If libmagic is not found, codeconcat will still work but rely solely on file extensions for filtering, which is often sufficient.

How to Use

Basic Command Structure

codeconcat <source_path> [output_file] [-e PATTERN] [-w PATTERN] [-v]

Parameters

  • <source_path>: (Required) Path to the directory to process.
  • [output_file]: (Optional) Path to save the concatenated output. If omitted, output is sent to standard output (stdout).
  • -e PATTERN, --exclude PATTERN: (Optional) Add a glob pattern to exclude files/directories. Can be used multiple times (e.g., -e '*.log' -e 'temp/'). CLI excludes are added to defaults and config file excludes.
  • -w PATTERN, --whitelist PATTERN: (Optional) Add a glob pattern to only include matching files/directories (after excludes are processed). If omitted, common text/code files are included by default. If used, only files matching these patterns (and not excluded) will be included. Can be used multiple times (e.g., -w '*.py' -w 'src/*'). CLI whitelists override config file whitelists.
  • -v, --verbose: (Optional) Enable detailed logging output.

Examples

Concatenate current directory to stdout:

codeconcat .

Concatenate a specific repo to a file:

codeconcat ./my-cool-project concatenated_code.txt

Concatenate to a file, excluding log files and the dist directory:

codeconcat ./my-cool-project output.txt -e "*.log" -e "dist/*"

Concatenate only Python and Markdown files:

codeconcat ./my-cool-project output.txt -w "*.py" -w "*.md"

Pipe output to less:

codeconcat . | less

Configuration File (.codeconcat_config.json)

You can place a .codeconcat_config.json file in the root of your <source_path> directory to define default patterns.
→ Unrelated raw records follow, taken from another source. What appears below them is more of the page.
/-! ## clearErrors -/

@[simp] theorem clearErrors_dmac (s : State) :
    (clearErrors s).dmac = s.dmac := rfl
@[simp] theorem clearErrors_smac (s : State) :
    (clearErrors s).smac = s.smac := rfl
@[simp] theorem clearErrors_sip (s : State) :
    (clearErrors s).sip = s.sip := rfl
@[simp] theorem clearErrors_dip (s : State) :
    (clearErrors s).dip = s.dip := rfl
@[simp] theorem clearErrors_fb (s : State) :
    (clearErrors s).fb = s.fb := rfl
@[simp] theorem clearErrors_str (s : State) :
    (clearErrors s).str = s.str := rfl
@[simp] theorem clearErrors_strlen (s : State) :
    (clearErrors s).strlen = s.strlen := rfl
@[simp] theorem clearErrors_idseed (s : State) :
    (clearErrors s).idseed = s.idseed := rfl
@[simp] theorem clearErrors_csfold (s : State) :
    (clearErrors s).csfold = s.csfold := rfl
@[simp] theorem clearErrors_csres (s : State) :
    (clearErrors s).csres = s.csres := rfl
@[simp] theorem clearErrors_crcres (s : State) :
    (clearErrors s).crcres = s.crcres := rfl
@[simp] theorem clearErrors_txbase (s : State) :
    (clearErrors s).txbase = s.txbase := rfl
@[simp] theorem clearErrors_txcount (s : State) :
    (clearErrors s).txcount = s.txcount := rfl
@[simp] theorem clearErrors_txbytes (s : State) :
    (clearErrors s).txbytes = s.txbytes := rfl
@[simp] theorem clearErrors_txvar (s : State) :
    (clearErrors s).txvar = s.txvar := rfl
@[simp] theorem clearErrors_txctrl (s : State) :
    (clearErrors s).txctrl = s.txctrl := rfl
@[simp] theorem clearErrors_status (s : State) :
    (clearErrors s).status = { s.status with perr := false, ill := false, eoper := false } := rfl
@[simp] theorem clearErrors_errinfo (s : State) :
    (clearErrors s).errinfo = ErrInfo.clear := rfl
@[simp] theorem clearErrors_txlog (s : State) :
    (clearErrors s).txlog = s.txlog := rfl
@[simp] theorem clearErrors_cfg (s : State) :
    (clearErrors s).cfg = s.cfg := rfl
@[simp] theorem clearErrors_epoch (s : State) :
    (clearErrors s).epoch = s.epoch := rfl
@[simp] theorem clearErrors_pending (s : State) :
    (clearErrors s).pending = s.pending := rfl
@[simp] theorem clearErrors_replies (s : State) :
    (clearErrors s).replies = s.replies := rfl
Example .codeconcat_config.json:

{
  "exclude": [
    "*.tmp",
    "**/test_data/*",
    ".cache/"
  ],
  "whitelist": [
    "src/**/*.py",
    "config/*.yaml",
    "*.md"
  ]
}

Precedence Rules:

  1. Default Excludes: Applied first (e.g., .git, node_modules).
  2. Config File Excludes: Added to the default excludes.
  3. CLI --exclude: Added to the combined default and config excludes.
  4. Config File Whitelist: If present, files must match these patterns after passing exclude checks.
  5. CLI --whitelist: If present, overrides the config file whitelist. Files must match these patterns after passing exclude checks.
  6. Default Whitelist (Extensions): If no CLI or config whitelist is active, common text/code file extensions are used as an implicit whitelist.
  7. MIME Type Check: As a final check (if libmagic is available), files identified as likely binary are excluded.

Contributing

Contributions are welcome!

  1. Set up:
    git clone https://github.com/lguibr/codeconcat.git
    cd codeconcat
    python -m venv .venv
    source .venv/bin/activate # or .venv\Scripts\activate on Windows
    pip install -r requirements-dev.txt # Installs codeconcat in editable mode + dev tools
    pre-commit install # Install pre-commit hooks
    
  2. Make your changes.
  3. Run checks: pre-commit run --all-files (includes ruff format/lint, mypy)
  4. (Optional but Recommended) Add tests using pytest.
  5. Submit a Pull Request.

License

CodeConcat is distributed under the MIT license. See the LICENSE file for more details.

Project details


Download files

Download the file for your platform. If you're not sure which to choose, learn more about installing packages.

Source Distribution

codeconcat-2.2.1.tar.gz (17.0 kB view details)

Uploaded Source

Built Distribution

If you're not sure about the file name format, learn more about wheel file names.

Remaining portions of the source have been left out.